Конечно, он не в белых фронтах и окраинных движениях, вдохновляемых чужеземцами и эмиграцией. Нет, все эти затеи ему не только чужды, но и враждебны, — лишь безнадежные слепцы или контрреволюционеры в худшем смысле этого слова могут ими обольщаться. Страна — не с ними. Они — вне революции.
Но он — и не в стихийных восстаниях или голодных бунтах против революционной власти. Эти восстания и бунты, быть может, в известной мере способствуют его зарождению и укреплению. Но по своему содержанию он не имеет с ними ничего общего. Революционная Франция, как ныне Россия, хорошо знала подобные мятежи городков и деревень: прочтите хронику эпохи (Эрве, Дьепп, Лион, Вервен, Лилль и т. д.). Однако они никогда не были победоносны уже по одному тому, что не имели творческой идеи и неизменно оказывались не более как бесцельными, хотя и естественными, конвульсиями страдания. Победи они — революционный процесс был бы не плодотворно завершен, а лишь бессмысленно прерван, чтобы снова возобновиться…
Путь термидора — в перерождении тканей революции, в преображении душ и сердец ее агентов. Результатом этого общего перерождения может быть незначительный «дворцовый переворот», устраняющий наиболее одиозные фигуры руками их собственных сподвижников и во имя их собственных принципов (конец Робеспьера). Но отнюдь не исключена возможность и другого выхода, — того самого, о котором говорил Наполеон Мармону: приспособление лидеров движения к новой его фазе. Тогда процесс завершается наиболее удачно и с меньшими потрясениями — «путем власти»[110]

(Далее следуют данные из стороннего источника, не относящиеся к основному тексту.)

-- ==== Sys2Proof/Laws/State.lean ====
section
/-! SUPPORT. What each named update of the state leaves: the unit it writes, the other units, every other field. -/

namespace Sys2Proof.Machine

open Sys2Proof

/-! ### updChan -/

@[simp] theorem updChan_same (s : State) (n : Nat) (f : Chan → Chan) : (s.updChan n f).chan n = f (s.chan n) :=
  Tab.get_set_same _ _ _ _

theorem updChan_other (s : State) {n m : Nat} (f : Chan → Chan) (h : m ≠ n) : (s.updChan n f).chan m = s.chan m :=
  Tab.get_set_other _ _ _ h

@[simp] theorem updChan_pending (s : State) (n : Nat) (f : Chan → Chan) : (s.updChan n f).pending = s.pending := rfl
@[simp] theorem updChan_now (s : State) (n : Nat) (f : Chan → Chan) : (s.updChan n f).now = s.now := rfl
@[simp] theorem updChan_free (s : State) (n : Nat) (f : Chan → Chan) : (s.updChan n f).free = s.free := rfl
@[simp] theorem updChan_tick (s : State) (n : Nat) (f : Chan → Chan) : (s.updChan n f).tick = s.tick := rfl
@[simp] theorem updChan_tickFrac (s : State) (n : Nat) (f : Chan → Chan) : (s.updChan n f).tickFrac = s.tickFrac := rfl
@[simp] theorem updChan_pwr (s : State) (n : Nat) (f : Chan → Chan) : (s.updChan n f).pwr = s.pwr := rfl
@[simp] theorem updChan_sweep (s : State) (n : Nat) (f : Chan → Chan) : (s.updChan n f).sweep = s.sweep := rfl
@[simp] theorem updChan_csq (s : State) (n : Nat) (f : Chan → Chan) : (s.updChan n f).csq = s.csq := rfl
@[simp] theorem updChan_host (s : State) (n : Nat) (f : Chan → Chan) : (s.updChan n f).host = s.host := rfl
@[simp] theorem updChan_stg (s : State) (n : Nat) (f : Chan → Chan) : (s.updChan n f).stg = s.stg := rfl
@[simp] theorem updChan_lgs (s : State) (n : Nat) (f : Chan → Chan) : (s.updChan n f).lgs = s.lgs := rfl
@[simp] theorem updChan_pmu (s : State) (n : Nat) (f : Chan → Chan) : (s.updChan n f).pmu = s.pmu := rfl
@[simp] theorem updChan_sectors (s : State) (n : Nat) (f : Chan → Chan) : (s.updChan n f).sectors = s.sectors := rfl
@[simp] theorem updChan_sites (s : State) (n : Nat) (f : Chan → Chan) : (s.updChan n f).sites = s.sites := rfl
@[simp] theorem updChan_bursts (s : State) (n : Nat) (f : Chan → Chan) : (s.updChan n f).bursts = s.bursts := rfl
@[simp] theorem updChan_drainAt (s : State) (n : Nat) (f : Chan → Chan) : (s.updChan n f).drainAt = s.drainAt := rfl
@[simp] theorem updChan_streams (s : State) (n : Nat) (f : Chan → Chan) : (s.updChan n f).streams = s.streams := rfl
@[simp] theorem updChan_mergeAt (s : State) (n : Nat) (f : Chan → Chan) : (s.updChan n f).mergeAt = s.mergeAt := rfl
@[simp] theorem updChan_mergeNext (s : State) (n : Nat) (f : Chan → Chan) : (s.updChan n f).mergeNext = s.mergeNext := rfl
@[simp] theorem updChan_digs (s : State) (n : Nat) (f : Chan → Chan) : (s.updChan n f).digs = s.digs := rfl
@[simp] theorem updChan_tus (s : State) (n : Nat) (f : Chan → Chan) : (s.updChan n f).tus = s.tus := rfl
@[simp] theorem updChan_tb (s : State) (n : Nat) (f : Chan → Chan) : (s.updChan n f).tb = s.tb := rfl
@[simp] theorem updChan_awgs (s : State) (n : Nat) (f : Chan → Chan) : (s.updChan n f).awgs = s.awgs := rfl
@[simp] theorem updChan_dcss (s : State) (n : Nat) (f : Chan → Chan) : (s.updChan n f).dcss = s.dcss := rfl
@[simp] theorem updChan_engs (s : State) (n : Nat) (f : Chan → Chan) : (s.updChan n f).engs = s.engs := rfl
@[simp] theorem updChan_mem (s : State) (n : Nat) (f : Chan → Chan) : (s.updChan n f).mem = s.mem := rfl
@[simp] theorem updChan_flt (s : State) (n : Nat) (f : Chan → Chan) : (s.updChan n f).flt = s.flt := rfl
@[simp] theorem updChan_thm (s : State) (n : Nat) (f : Chan → Chan) : (s.updChan n f).thm = s.thm := rfl
@[simp] theorem updChan_cal (s : State) (n : Nat) (f : Chan → Chan) : (s.updChan n f).cal = s.cal := rfl
@[simp] theorem updChan_grp (s : State) (n : Nat) (f : Chan → Chan) : (s.updChan n f).grp = s.grp := rfl
@[simp] theorem updChan_aux (s : State) (n : Nat) (f : Chan → Chan) : (s.updChan n f).aux = s.aux := rfl
@[simp] theorem updChan_mnt (s : State) (n : Nat) (f : Chan → Chan) : (s.updChan n f).mnt = s.mnt := rfl
@[simp] theorem updChan_tap (s : State) (n : Nat) (f : Chan → Chan) : (s.updChan n f).tap = s.tap := rfl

.В современной России как будто уже чувствуется веяние этой новой фазы. Революция уже не та, хотя во главе ее — все те же знакомые лица, которых ВЦИК отнюдь не собирается отправлять на эшафот. Но они сами вынужденно вступили на путь термидора, неожиданно подсказанный им крондшадтской Горой; не удастся ли им поэтому избежать драмы 9 числа?
Большевистский орден несравненно сплоченнее, дисциплинированнее, иерархичнее якобинцев. Вместе с тем Ленин более гибок и чуток, нежели Робеспьер. Если у нас не было Верньо и Дантона, то наши крайние якобинцы крупнее и жизненнее французских, хотя в аспекте «быта» не менее их ужасны. Быть может, они и кончат иначе. Но основная линия развития самой революции, по-видимому, остается в общем тою же.
Ныне есть признаки кризиса революционной истории. Начинается «спуск на тормозах» от великой утопии к трезвому учету обновленной действительности и служению ей — революционные вожди сами признаются в этом. Тяжелая операция, — но дай ей Бог успеха!
Когда она будет завершена, — новая обстановка создаст и новые формы. Тормоза станут не нужны.